*** Opening of TASK DATA ***

-- ==== Sys2Proof/Machine/Parts/Tally.lean ====
section
/-! DEFINITION. The Tally's state (20_energy_tally): accounts of open windows, records, the chain and the ring. -/

namespace Sys2Proof.Machine

/-- An account of one tag in its open window (R542 to R545). Energies are in 2^-10 pJ. -/
structure Acct where
  tiles : Nat
  memory : Nat
  fabric : Nat
  uncore : Nat
  filler : Nat
  /-- busy half clocks -/
  busy : Nat
  /-- METER_FAULT, REMOTE_SERVED, REDONE as bits of R550 -/
  flags : Nat
  start : Nat
  deriving DecidableEq, Repr

/-- A coefficient table in force (R547): its values in the table's order. -/
structure Coef where
  version : Nat
  values : List Nat
  builtin : Bool
  /-- SHA-384 digest of the table (R587) -/
  digest : List Byte
  deriving DecidableEq, Repr

/-- A formed record (R549) before its number and hash. -/
structure EnergyRec where
  kind : Nat
  flags : Nat
  inst : Nat
  pond : Nat
  tag : Nat
  t0 : Nat
  t1 : Nat
  beat : Nat
  /-- tiles, memory, fabric, uncore, filler, in microjoules -/
  uj : List Nat
  coef : Nat
  busy : Nat
  deriving DecidableEq, Repr

/-- A record written to the ring whose signature is due: its slot and hash. -/
structure Signing where
  slot : Nat
  hash : List Byte
  gap : Bool
  deriving DecidableEq, Repr

/-- The Tally. -/
structure TallyPart where
  enable : Bool
  periodMs : Nat
  ckptMs : Nat
  log2 : Nat
  baseLo : Word
  baseHi : Word
  cbLo : Word
  cbHi : Word
  /-- the table in force, and the table each pond's window opened with, where it is another -/
  coef : Coef
  pondCoef : Tab Coef
  /-- accounts, keyed by (instance × 512 + pond) × 2^32 + tag -/
  accts : Tab Acct
  /-- filler energy of each pond's open window (R544) -/
  filler : Tab Nat
  /-- start and beat of each pond's open beat window, and start of the period window (R540) -/
  starts : Tab (Nat × Nat)
  period : Nat
  /-- the last moment TIME_UNCERTAIN was set, kept when it clears -/
  uncertainTo : Nat
  /-- number the next record takes, and hash of the last record written (always-on island, R556) -/
  seq : Nat
  hash : List Byte
  head : Nat
  tail : Nat
  backlog : List EnergyRec
  /-- OVERFLOW records in the making, by instance, with the records each merges (R554) -/
  overflow : Tab EnergyRec
  /-- a ledger key exists (R558) -/
  signing : Bool
  /-- the last record written, while it has no signature; the record written to be signed next -/
  last : Option Signing
  due : Option Signing
  /-- reason and start of the GAP record due at the next enable (R556, R557) -/
  gap : Option (Nat × Nat)
  counts : List Word
  /-- account of each operation whose energy may still be counted: every request carries its operation's request tag and
  instance (R32, R543) -/
  who : Tab Nat := []
  /-- a checkpoint fell due while the Millwright was down (R624, R634) -/
  ckptDue : Bool := false
  /-- OVERFLOW records of closed periods, and GAP records the full backlog did not take, to be written after it (R554) -/
  formed : List EnergyRec := []
  /-- ponds whose filler energy contains an estimate of a failed meter (R539) -/
  fillerFault : List Nat := []
  deriving DecidableEq, Repr

end Sys2Proof.Machine
end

*** Close of TASK DATA ***

TASK:
Search the entries above for the word "List", and copy every line where it occurs.

RESPONSE TO THE TASK:
  values : List Nat
  digest : List Byte
  uj : List Nat
  hash : List Byte
  hash : List Byte
  backlog : List EnergyRec
  counts : List Word
  formed : List EnergyRec := []
  fillerFault : List Nat := []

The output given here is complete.